Problem — Report all lines of the records that contain "code".

┌──

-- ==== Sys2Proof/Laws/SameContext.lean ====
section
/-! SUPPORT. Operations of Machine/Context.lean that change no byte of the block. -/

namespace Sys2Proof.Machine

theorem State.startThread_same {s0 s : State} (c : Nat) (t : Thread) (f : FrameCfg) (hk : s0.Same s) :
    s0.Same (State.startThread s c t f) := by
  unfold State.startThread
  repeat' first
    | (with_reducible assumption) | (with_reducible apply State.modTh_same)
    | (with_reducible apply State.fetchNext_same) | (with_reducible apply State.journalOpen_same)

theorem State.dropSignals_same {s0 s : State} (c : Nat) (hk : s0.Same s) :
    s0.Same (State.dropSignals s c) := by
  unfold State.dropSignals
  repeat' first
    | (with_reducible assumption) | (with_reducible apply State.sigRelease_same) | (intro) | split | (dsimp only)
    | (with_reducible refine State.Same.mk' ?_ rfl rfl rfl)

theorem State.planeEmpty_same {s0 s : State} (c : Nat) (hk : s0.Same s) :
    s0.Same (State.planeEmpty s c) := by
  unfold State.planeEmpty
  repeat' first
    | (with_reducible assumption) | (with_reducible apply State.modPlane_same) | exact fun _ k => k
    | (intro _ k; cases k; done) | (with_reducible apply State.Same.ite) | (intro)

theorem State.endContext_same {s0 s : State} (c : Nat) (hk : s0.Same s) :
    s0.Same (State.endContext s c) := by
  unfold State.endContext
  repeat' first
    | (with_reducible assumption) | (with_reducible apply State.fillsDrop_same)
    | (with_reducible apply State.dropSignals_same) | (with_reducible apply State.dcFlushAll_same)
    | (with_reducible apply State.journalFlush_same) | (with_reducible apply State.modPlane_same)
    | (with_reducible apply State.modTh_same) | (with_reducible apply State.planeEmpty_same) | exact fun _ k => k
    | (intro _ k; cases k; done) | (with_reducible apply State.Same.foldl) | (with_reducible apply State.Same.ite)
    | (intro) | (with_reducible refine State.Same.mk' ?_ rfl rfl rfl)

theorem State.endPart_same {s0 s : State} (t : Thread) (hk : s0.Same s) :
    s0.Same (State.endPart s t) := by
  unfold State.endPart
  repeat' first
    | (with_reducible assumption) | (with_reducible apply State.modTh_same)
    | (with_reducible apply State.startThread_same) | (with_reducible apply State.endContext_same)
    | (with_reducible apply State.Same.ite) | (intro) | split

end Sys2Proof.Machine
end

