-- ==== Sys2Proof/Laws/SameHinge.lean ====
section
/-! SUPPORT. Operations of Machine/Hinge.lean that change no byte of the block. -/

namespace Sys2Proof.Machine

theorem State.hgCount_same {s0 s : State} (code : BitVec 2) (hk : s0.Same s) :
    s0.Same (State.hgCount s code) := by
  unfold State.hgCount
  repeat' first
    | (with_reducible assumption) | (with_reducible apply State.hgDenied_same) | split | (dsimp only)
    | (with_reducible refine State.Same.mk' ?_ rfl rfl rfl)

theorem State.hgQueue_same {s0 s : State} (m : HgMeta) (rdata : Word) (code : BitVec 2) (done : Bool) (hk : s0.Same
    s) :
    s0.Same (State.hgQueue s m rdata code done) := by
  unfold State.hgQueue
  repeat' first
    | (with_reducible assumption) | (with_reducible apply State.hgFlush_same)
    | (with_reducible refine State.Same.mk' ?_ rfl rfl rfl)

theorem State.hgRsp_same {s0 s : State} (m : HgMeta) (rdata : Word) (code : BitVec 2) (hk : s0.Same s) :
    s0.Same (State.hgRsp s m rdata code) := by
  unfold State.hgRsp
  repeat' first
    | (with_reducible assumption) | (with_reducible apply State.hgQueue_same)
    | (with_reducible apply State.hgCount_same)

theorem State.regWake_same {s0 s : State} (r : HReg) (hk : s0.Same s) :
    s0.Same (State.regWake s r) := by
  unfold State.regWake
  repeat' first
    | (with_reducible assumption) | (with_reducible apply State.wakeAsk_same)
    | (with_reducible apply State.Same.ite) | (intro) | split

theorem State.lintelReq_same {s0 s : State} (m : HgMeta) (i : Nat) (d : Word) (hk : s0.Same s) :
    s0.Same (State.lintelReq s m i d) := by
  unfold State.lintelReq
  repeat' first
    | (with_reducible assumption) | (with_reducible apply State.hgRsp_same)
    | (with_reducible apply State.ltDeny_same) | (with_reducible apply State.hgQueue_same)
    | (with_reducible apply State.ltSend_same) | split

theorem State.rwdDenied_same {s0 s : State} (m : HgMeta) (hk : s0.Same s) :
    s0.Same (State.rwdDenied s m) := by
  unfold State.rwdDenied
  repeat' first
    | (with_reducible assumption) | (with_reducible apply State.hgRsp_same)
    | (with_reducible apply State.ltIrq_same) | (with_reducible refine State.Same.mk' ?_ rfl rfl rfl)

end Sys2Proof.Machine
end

└──

Solution to this problem —
theorem State.hgCount_same {s0 s : State} (code : BitVec 2) (hk : s0.Same s) :
    s0.Same (State.hgCount s code) := by
theorem State.hgQueue_same {s0 s : State} (m : HgMeta) (rdata : Word) (code : BitVec 2) (done : Bool) (hk : s0.Same
    s0.Same (State.hgQueue s m rdata code done) := by
theorem State.hgRsp_same {s0 s : State} (m : HgMeta) (rdata : Word) (code : BitVec 2) (hk : s0.Same s) :
    s0.Same (State.hgRsp s m rdata code) := by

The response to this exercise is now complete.